O trailer do GTA já está entre nós, e ele é baseado no mundo real na região da Flórida e Miami. Você sabia que o Coringa do GTA é real? Isso ocorre porque o GTA é baseado na Flórida. Durante esses 10 anos, o trailer do GTA entregou basicamente tudo que rolou de meme e viral, do mais bizarro que a humanidade poderia oferecer. Então, dá um like que eu vou falar sobre as referências do GTA novo.

Agora, deixa eu começar com o Coringa da Flórida. Esse cara viralizou uns anos atrás por ter cometido crimes, e ele já foi preso umas duas vezes. Aqui no jogo, ele está sendo literalmente preso porque tem tatuagens no seu corpo que acabam confessando seus crimes. Ele foi capturado em 2017 por porte ilegal de arma e ficou preso por um tempo; deveria ficar no máximo uns 5 anos ou pagando uma fiança de $1000, só que depois ele acabou sendo preso mais ou menos lá para 2022, algo assim. Ele acabou sendo preso porque ameaçou alguém usando armas. Justamente que ele estava mostrando, sabe?
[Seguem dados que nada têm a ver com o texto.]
-- ==== Sys2Proof/Laws/InvBus.lean ====
section
/-! SUPPORT. What the operations of Machine/Bus.lean keep. -/
namespace Sys2Proof.Machine

variable {R : State → Prop} {s : State}

theorem State.lockedWrite_inv (m : Mid) (g : Nat) (a : Nat) (v : Word) (hc : ∀ p ∈ [Part.regs], Closed R p) (h : R s) :
    R (s.lockedWrite m g a v) := by
  unfold State.lockedWrite
  try dsimp only
  repeat' (first | exact sub_inv (by decide) hc | (intro _; try dsimp only) | with_reducible assumption | with_reducible apply inv_ite | with_reducible apply State.setReg_inv | with_reducible apply State.errlog_inv | split)
  all_goals first | rfl | exact ⟨rfl, rfl, rfl⟩ | assumption

theorem State.tstCfg_inv (m : Mid) (v : Word) (hc : ∀ p ∈ [Part.regs], Closed R p) (h : R s) :
    R (s.tstCfg m v) := by
  unfold State.tstCfg
  try dsimp only
  repeat' (first | exact sub_inv (by decide) hc | (intro _; try dsimp only) | with_reducible assumption | with_reducible apply inv_ite | with_reducible apply State.setReg_inv | with_reducible apply State.errlog_inv | split)
  all_goals first | rfl | exact ⟨rfl, rfl, rfl⟩ | assumption

theorem State.shedHookWrite_inv (i : Nat) (v : Word) (hc : ∀ p ∈ [Part.regs, .tst], Closed R p) (h : R s) :
    R (s.shedHookWrite i v) := by
  unfold State.shedHookWrite
  try dsimp only
  repeat' (first | exact sub_inv (by decide) hc | (intro _; try dsimp only) | with_reducible assumption | with_reducible apply inv_ite | with_reducible apply State.putMasked_inv | with_reducible apply State.when_inv | with_reducible apply State.modTst_inv | split)
  all_goals first | rfl | exact ⟨rfl, rfl, rfl⟩ | assumption

theorem State.prioWrite_inv (i : Nat) (v : Word) (hc : ∀ p ∈ [Part.regs], Closed R p) (h : R s) :
    R (s.prioWrite i v) := by
  unfold State.prioWrite
  try dsimp only
  repeat' (first | exact sub_inv (by decide) hc | (intro _; try dsimp only) | with_reducible assumption | with_reducible apply inv_ite | with_reducible apply State.setReg_inv | split)
  all_goals first | rfl | exact ⟨rfl, rfl, rfl⟩ | assumption

theorem State.sknWrite_inv (l : Nat) (cfg : Bool) (v : Word) (hc : ∀ p ∈ [Part.skrx], Closed R p) (h : R s) :
    R (s.sknWrite l cfg v) := by
  unfold State.sknWrite
  try dsimp only
  repeat' (first | exact sub_inv (by decide) hc | (intro _; try dsimp only) | with_reducible assumption | with_reducible apply inv_ite | with_reducible apply State.modRx_inv | split)
  all_goals first | rfl | exact ⟨rfl, rfl, rfl⟩ | assumption

theorem State.mbxWrite_inv (m : Mid) (o : Nat) (v : Word) (hc : ∀ p ∈ [Part.regs, .mbx, .pcie, .out], Closed R p) (h : R s) :
    R (s.mbxWrite m o v) := by
  unfold State.mbxWrite
  try dsimp only
  repeat' (first | exact sub_inv (by decide) hc | (intro _; try dsimp only) | with_reducible assumption | with_reducible apply inv_ite | with_reducible apply State.cqTail_inv | with_reducible apply State.mbxDrain_inv | with_reducible apply State.putMasked_inv | with_reducible apply State.errlog_inv | split)
  all_goals first | rfl | exact ⟨rfl, rfl, rfl⟩ | assumption

theorem State.dmaWrite_inv (m : Mid) (o : Nat) (v : Word) (hc : ∀ p ∈ [Part.regs, .pcie, .out], Closed R p) (h : R s) :
    R (s.dmaWrite m o v) := by
  unfold State.dmaWrite
  try dsimp only
  repeat' (first | exact sub_inv (by decide) hc | (intro _; try dsimp only) | with_reducible assumption | with_reducible apply inv_ite | with_reducible apply State.dmaCtrl_inv | with_reducible apply State.errlog_inv | with_reducible apply State.putMasked_inv | split)
  all_goals first | rfl | exact ⟨rfl, rfl, rfl⟩ | assumption

theorem State.wvrWrite_inv (m : Mid) (w : Nat) (o : Nat) (v : Word) (hc : ∀ p ∈ [Part.regs, .wvr, .fmn, .bank, .bankMem, .skid, .tly, .pcie, .tst, .out, .free], Closed R p) (h : R s) :
    R (s.wvrWrite m w o v) := by
  unfold State.wvrWrite
  try dsimp only
  repeat' (first | exact sub_inv (by decide) hc | (intro _; try dsimp only) | with_reducible assumption | with_reducible apply inv_ite | with_reducible apply State.roleReqWrite_inv | with_reducible apply State.wvrCmd_inv | with_reducible apply State.wvrPost_inv | with_reducible apply State.modWeaver_inv | with_reducible apply State.setReg_inv | with_reducible apply State.putMasked_inv | split)
  all_goals first | rfl | exact ⟨rfl, rfl, rfl⟩ | assumption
O crime que ele cometeu foi exibicionismo de arma. Ele teria, de certa forma, ameaçado alguém ou coagido alguém a fazer algo, e ele foi preso por isso pela segunda vez. Uma referência sutil é a Miami Boat Race. Isso aqui é um momento muito especial que aparece lá no trailer, onde tem aquelas lanchas fazendo uma corrida. Muita gente começou a apontar que seria uma suposta referência a uma série de TV dos anos 80, chamada Miami Vice, que mostra a história de dois policiais em Miami. Dentro de um dos episódios, eles conseguem resolver um crime dentro de uma corrida de lanchas que acontece lá da série. Sei lá, é uma referência meio forçada, mas tá aqui, até porque os nossos protagonistas são dois, então poderia rolar algo parecido. Mas só teoria.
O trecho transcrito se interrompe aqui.